**Directions for this task:** Output the data verbatim, with nothing added or dropped.

[Stored data entries]
-- ==== Sys2Proof/Machine/Operands.lean ====
section
/-!
DEFINITION. Every operand form: sign and zero extension (00_scope.md R6), the immediates as 32-bit operands
(30_encoding.md R63 to R68), effective addresses (20_memory.md R43), branch and jump targets (46_branch.md R165,
47_jump.md R176, R177) and register shift amounts (45_op.md R162).
-/

namespace Sys2Proof.Machine

/-- `sext_12(imm)`: the I and S immediates (30_encoding.md R63, R64). -/
def sext12 (imm : BitVec 12) : Word := imm.signExtend 32

/-- `sext_13(offset)`: the B immediate, a byte offset (30_encoding.md R65). -/
def sext13 (o : BitVec 13) : Word := o.signExtend 32

/-- `sext_21(offset)`: the J immediate, a byte offset (30_encoding.md R67). -/
def sext21 (o : BitVec 21) : Word := o.signExtend 32

/-- `imm_U`: the field shifted left by 12 (30_encoding.md R66). -/
def upperImm (field : BitVec 20) : Word := field.setWidth 32 <<< 12

/-- `sext_8`, `sext_16`, `zext_8`, `zext_16` of the low bits of a word (00_scope.md R6; 41_load.md R111 to R115). -/
def sext8 (v : Word) : Word := (v.setWidth 8).signExtend 32
def sext16 (v : Word) : Word := (v.setWidth 16).signExtend 32
def zext8 (v : Word) : Word := (v.setWidth 8).setWidth 32
def zext16 (v : Word) : Word := (v.setWidth 16).setWidth 32

/-- The effective address of a load or store: `x[rs1] + sext_12(imm)` modulo 2^32 (20_memory.md R43). -/
def effectiveAddr (s : State) (rs1 : Reg) (imm : BitVec 12) : Word := s.readReg rs1 + sext12 imm

/-- The target of a taken branch: `pc + imm_B` modulo 2^32 (46_branch.md R165). -/
def branchTarget (s : State) (o : BitVec 13) : Word := s.pc + sext13 o

/-- The target of JAL: `pc + imm_J` modulo 2^32 (47_jump.md R177). -/
def jalTarget (s : State) (o : BitVec 21) : Word := s.pc + sext21 o

/-- The target of JALR: `(x[rs1] + imm_I) & 0xFFFFFFFE` (47_jump.md R176). -/
def jalrTarget (s : State) (rs1 : Reg) (imm : BitVec 12) : Word := (s.readReg rs1 + sext12 imm) &&& 0xFFFFFFFE#32

/-- A register shift amount: the low 5 bits (45_op.md R162). -/
def shiftAmount (v : Word) : Nat := (v.extractLsb' 0 5).toNat

end Sys2Proof.Machine
end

**Task response:**
-- ==== Sys2Proof/Machine/Operands.lean ====
section
/-!
DEFINITION. Every operand form: sign and zero extension (00_scope.md R6), the immediates as 32-bit operands
(30_encoding.md R63 to R68), effective addresses (20_memory.md R43), branch and jump targets (46_branch.md R165,
47_jump.md R176, R177) and register shift amounts (45_op.md R162).
-/

namespace Sys2Proof.Machine

/-- `sext_12(imm)`: the I and S immediates (30_encoding.md R63, R64). -/
def sext12 (imm : BitVec 12) : Word := imm.signExtend 32

/-- `sext_13(offset)`: the B immediate, a byte offset (30_encoding.md R65). -/
def sext13 (o : BitVec 13) : Word := o.signExtend 32

/-- `sext_21(offset)`: the J immediate, a byte offset (30_encoding.md R67). -/
def sext21 (o : BitVec 21) : Word := o.signExtend 32

/-- `imm_U`: the field shifted left by 12 (30_encoding.md R66). -/
def upperImm (field : BitVec 20) : Word := field.setWidth 32 <<< 12

/-- `sext_8`, `sext_16`, `zext_8`, `zext_16` of the low bits of a word (00_scope.md R6; 41_load.md R111 to R115). -/
def sext8 (v : Word) : Word := (v.setWidth 8).signExtend 32
def sext16 (v : Word) : Word := (v.setWidth 16).signExtend 32
def zext8 (v : Word) : Word := (v.setWidth 8).setWidth 32
def zext16 (v : Word) : Word := (v.setWidth 16).setWidth 32

/-- The effective address of a load or store: `x[rs1] + sext_12(imm)` modulo 2^32 (20_memory.md R43). -/
def effectiveAddr (s : State) (rs1 : Reg) (imm : BitVec 12) : Word := s.readReg rs1 + sext12 imm

/-- The target of a taken branch: `pc + imm_B` modulo 2^32 (46_branch.md R165). -/
def branchTarget (s : State) (o : BitVec 13) : Word := s.pc + sext13 o

/-- The target of JAL: `pc + imm_J` modulo 2^32 (47_jump.md R177). -/
def jalTarget (s : State) (o : BitVec 21) : Word := s.pc + sext21 o

/-- The target of JALR: `(x[rs1] + imm_I) & 0xFFFFFFFE` (47_jump.md R176). -/
def jalrTarget (s : State) (rs1 : Reg) (imm : BitVec 12) : Word := (s.readReg rs1 + sext12 imm) &&& 0xFFFFFFFE#32

/-- A register shift amount: the low 5 bits (45_op.md R162). -/
def shiftAmount (v : Word) : Nat := (v.extractLsb' 0 5).toNat

end Sys2Proof.Machine
end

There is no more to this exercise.